El 6 de octubre de 1967 fue para mí uno de esos días determinantes en mi vida. Tenía 14 años y mis padres me acompañaban en tren desde Linares a Córdoba para dejarme en la que sería mi segunda casa durante siete años. Lo mismo les sucedía a otros chicos, entre los que se encontraban mis amigos Paco plaza y Antonio Risueño con quienes había compartido dos cursos de Iniciación Profesional, con los jesuitas, en la SAFA de Linares.
La primera sorpresa que me llevé fue, aún de madrugada, estando en la estación de Linares-Baeza, cuando un tren especial procedente de Madrid, y otras ciudades más al norte, tenía como destino la Universidad Laboral de Córdoba. Cientos de chicos se asomaban a las ventanillas y empecé a comprender que lo que me esperaba tenía una dimensión superior a la que había imaginado. Más tarde, durante el viaje en un tren regular, expectante e ilusionado, recordé cómo mi padre me propuso esta esperanzadora posibilidad de cambio, cómo superé en Jaén un examen de conocimientos y cuando recibí la carta de admisión con las instrucciones para que mi madre bordara en mi ropa el número 866, requerido por el servicio de lavandería.
El primer dominico que vi fue a fray Ezequiel, quien nos recibió en la estación y ofreció uno de aquellos autobuses rojos para trasladarnos a la Laboral. Recuerdo las sensaciones de mi primer trayecto por la ciudad y mi interés por localizar el estadio de El Arcángel: tenía ganas de ver algún partido de primera división.
Mis padres y yo nos quedamos impresionados por la organización y las magníficas instalaciones que se me ofrecían para emprender mi nueva vida. Subieron conmigo a la habitación que compartiría con 6 compañeros en el colegio Juan de Mena donde iniciaría el primer curso de Oficialía Industrial.
Los padres, después de un par de horas, tomaron de nuevo el autobús hacia la ciudad y me quedé con mis dos amigos explorando todos los rincones del recinto y conociendo a nuevos compañeros. Ya por la tarde, oí el ruido de un tren y me asomé curiosamente a observarlo desde un lateral del puente de entrada. Inesperadamente vi a mis padres, a quienes saludé agitando los brazos a la vez que ellos correspondían mientras fue posible. Noté un nudo en la garganta, acababa de descubrir lo que era una despedida.
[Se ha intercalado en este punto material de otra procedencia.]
-- ==== Sys2Proof/Machine/Health.lean ====
section
/-! DEFINITION. Temperature, power and the lifetime records (R29, R434 to R436, R445), and the lock of the hub
clock's servo (R353). What sensors and monitors report is free. -/

namespace Sys2Proof.Machine

/-- A reading of a sensor, which the manual leaves open. (DESIGN CHOICE: log entries 5, 61.) -/
def State.reading (s : State) (n : Nat) : State × Nat :=
  ({ s with draws := s.draws + 1 }, (Config.freeWord s.draws).toNat % n)

/-- A reading of each of several sensors. -/
def State.readings (n : Nat) : Nat → State → State × List Nat
  | 0, s => (s, [])
  | k + 1, s =>
    let (s1, v) := s.reading n
    let (s2, vs) := State.readings n k s1
    (s2, v :: vs)

/-- Cycles in 1 ms and in 1 s (R6). -/
def cyclesMs : Nat := 1700000
/-- Cycles in 1 s. -/
def cyclesSec : Nat := 1700000000

/-- The thermal limit of a die in W (R445); it starts where it lowers no die's limit.
(DESIGN CHOICE: log entry 61.) -/
def State.thermalLimit (s : State) (d : Nat) : Nat := getAt 500 s.thermal d

/-- Place in the thermal store of the cycle at which a die's next thermal step is due. -/
def thermalDue (d : Nat) : Nat := 16 + d

/-- Place of the cycle at which the next power window ends. -/
def powerDue : Nat := 32

/-- THERMAL_STEP (R445): every 1 ms, TEMP in units of 0.125 °C. From 105 °C the thermal limit falls by 50 W and HOT
is set; below 100 °C it rises by 50 W; at 115 °C a package reset begins. (DESIGN CHOICE: log entry 61.) -/
def execThermalStep (d temp : Nat) (s : State) : Result :=
  if s.cycle < getAt 0 s.thermal (thermalDue d) then .next (s.push (.thermalStep d temp))
  else
    let v := withField (s.reg (dstatOff d)) 47 32 temp
    let v1 := if 840 ≤ temp then withField v 1 1 1 else if temp < 800 then withField v 1 1 0 else v
    let l := s.thermalLimit d
    let l1 := if 840 ≤ temp then l - 50 else if temp < 800 then min 500 (l + 50) else l
    let (s1, t) := (State.setReg { s with
      thermal := putAt (putAt s.thermal d l1) (thermalDue d) (s.cycle + cyclesMs) } (dstatOff d) v1).reading 65536
    let s2 := s1.push (.thermalStep d t)
    .next (if 920 ≤ temp then s2.push (.thermalResetTrip d) else s2)

/-- THERMAL_RESET_TRIP (R445). -/
def execThermalResetTrip (_d : Nat) (s : State) : Result := .next (s.push .packageReset)

/-- The limit that a die holds (R445). -/
def State.dieLimit (s : State) (d pkg : Nat) : Nat :=
  let lim (d : Nat) : Nat := fieldOf (s.reg (dplimOff d)) 9 0
  let sum := ((List.range 8).map lim).foldl (· + ·) 0
  let cap := fieldOf (s.reg pkglimOff) 12 0
  let share := if cap < pkg then cap * lim d / max 1 sum else lim d
  min (min (lim d) share) (s.thermalLimit d)

/-- One die at the end of a power window: its power, and THROT where it exceeds its limit. -/
def State.dieWindow (s : State) (pkg d power : Nat) : State :=
  let old := s.reg (dstatOff d)
  let hot := decide (s.dieLimit d pkg < power)
  let s1 := s.setReg (dstatOff d) (withField (withField old 25 16 power) 0 0 (if hot then 1 else 0))
  if hot ∧ !old.getLsbD 0 then (s1.setReg throtcntOff (satInc (s1.reg throtcntOff))).hostEvent 2 else s1

/-- POWER_LIMIT_WINDOW (R29, R442, R445): the power of the package and of each die over the last 1 ms. A die above
its limit lowers its issue rate, which changes no result and no order. (DESIGN CHOICE: log entry 61.) -/
def execPowerLimitWindow (pkg : Nat) (dies : List Nat) (s : State) : Result :=
  if s.cycle < getAt 0 s.thermal powerDue then .next (s.push (.powerLimitWindow pkg dies))
  else
    let s1 := State.setReg { s with thermal := putAt s.thermal powerDue (s.cycle + cyclesMs) } pkgpwrOff
      (BitVec.ofNat 64 (pkg % 2 ^ 13))
    let s2 := (List.range 8).foldl (fun (s : State) d => s.dieWindow pkg d (dies.getD d 0)) s1
    let (s3, p) := s2.reading 8192
    let (s4, ps) := State.readings 1024 8 s3
    .next (s4.push (.powerLimitWindow p ps))

/-- One second of a lifetime counter of hours: place among the seconds, offset of the counter (R436). -/
def State.lifeSecond (s : State) (k off : Nat) : State :=
  let n := getAt 0 s.mram.secs k + 1
  let m := s.mram
  if n < 3600 then { s with mram := { m with secs := putAt m.secs k n } }
  else { s with mram := { m with secs := putAt m.secs k 0, life := putAt m.life (off / 8) (satInc (getAt 0 m.life (off / 8))) } }

/-- The temperature bucket of R436, from units of 0.125 °C. -/
def tempBucket (t : Nat) : Nat := if t < 360 then 0 else min 7 ((t - 360) / 80 + 1)

/-- The voltage bucket of R436, from a deviation of v − 10,000 hundredths of a percent. -/
def voltBucket (v : Nat) : Nat := if v < 9400 then 0 else min 7 ((v - 9400) / 200 + 1)

/-- The wear monitors of a quadrant (R435): AGE never falls; a warning is recorded when it first passes 0xE000, or
when a prediction below 8,760 hours appears. (DEDUCED: log entry 62.) -/
def State.wearQuadrant (s : State) (i : Nat) : State :=
  let old := s.reg (qwearOff (i / 4) (i % 4))
  let oldEol := s.reg (qeolOff (i / 4) (i % 4))
  let (s1, w) := s.reading (2 ^ 64)
  let (s2, h) := s1.reading (2 ^ 64)
  let new : BitVec 64 := BitVec.ofNat 64 w
  let age := max (fieldOf old 63 48) (fieldOf new 63 48)
  let wear := BitVec.ofNat 64 (age * 2 ^ 48 + fieldOf new 47 32 * 2 ^ 32 + fieldOf new 15 0)
  let eol := BitVec.ofNat 64 h &&& 0x80000000FFFFFFFF
  let s3 := (s2.setReg (qwearOff (i / 4) (i % 4)) wear).setReg (qeolOff (i / 4) (i % 4)) eol
  if (fieldOf old 63 48 ≤ 0xE000 ∧ 0xE000 < age) ∨
      (!oldEol.getLsbD 63 ∧ eol.getLsbD 63 ∧ fieldOf eol 31 0 < 8760) then
    s3.record { ErrRec.ofKind 0x0C with data0 := wear, data1 := eol }
  else s3

/-- LIFE_UPDATE (R435, R436): every second, the temperature and the supply voltage of each die.
(DESIGN CHOICE: log entry 61.) -/
def execLifeUpdate (temps volts : List Nat) (s : State) : Result :=
  if s.cycle < s.lifeDue then .next (s.push (.lifeUpdate temps volts))
  else
    let s1 := State.lifeSecond { s with lifeDue := s.cycle + cyclesSec } 0 0x0008
    let s2 := (List.range 8).foldl (fun (s : State) d =>
      let b := tempBucket (temps.getD d 0)
      let v := voltBucket (volts.getD d 10000)
      (s.lifeSecond (0x100 + 8 * d + b) (0x0100 + 0x40 * d + 8 * b)).lifeSecond (0x200 + 8 * d + v)
        (0x0300 + 0x40 * d + 8 * v)) s1
    let s3 := (List.range 32).foldl (fun (s : State) i => s.wearQuadrant i) s2
    let (s4, ts) := State.readings 1024 8 s3
    let (s5, vs) := State.readings 20000 8 s4
    .next (s5.push (.lifeUpdate ts vs))

/-- RETENTION_ENTRY (R434): the register files of a core whose slots have all been FREE or WAITING for 64 cycles enter
retention. Only the time to wake follows from it. (DEDUCED: log entry 62.) -/
def execRetentionEntry (k : Nat) (s : State) : Result :=
  if (List.range 4).all fun i => (s.slot (4 * k + i)).state == .free || (s.slot (4 * k + i)).state == .waiting then
    if s.cycle < getAt 0 s.timers (restAt k) then .next (s.push (.retentionEntry k))
    else .next (s.setCore k { s.core k with retained := true })
  else .next s

/-- SERVO_LOCK_CHANGE (R353): TTCTL.LOCKED. -/
def execServoLockChange (on : Bool) (s : State) : Result :=
  .next (s.setReg ttctlOff (withField (s.reg ttctlOff) 1 1 (if on then 1 else 0)))

end Sys2Proof.Machine
end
Poco después, acudí a la iglesia para oír la misa de bienvenida oficiada por trece sacerdotes. Recuerdo aquel salmo: “Como brotes de olivo en torno a tu mesa…” y aquel sentimiento de hermandad que me dio confianza y sosiego.
Fui a cenar con mis compañeros y después paseamos, ya de noche, entre aquellas farolas y lámparas de jardín con forma de seta. Nos retiramos a descansar, siguiendo las instrucciones de la megafonía del colegio, y quedamos dormidos al poco tiempo: además de novatos estábamos cansados como para inventar las guerras de almohadas que a hurtadillas se organizaron en días posteriores.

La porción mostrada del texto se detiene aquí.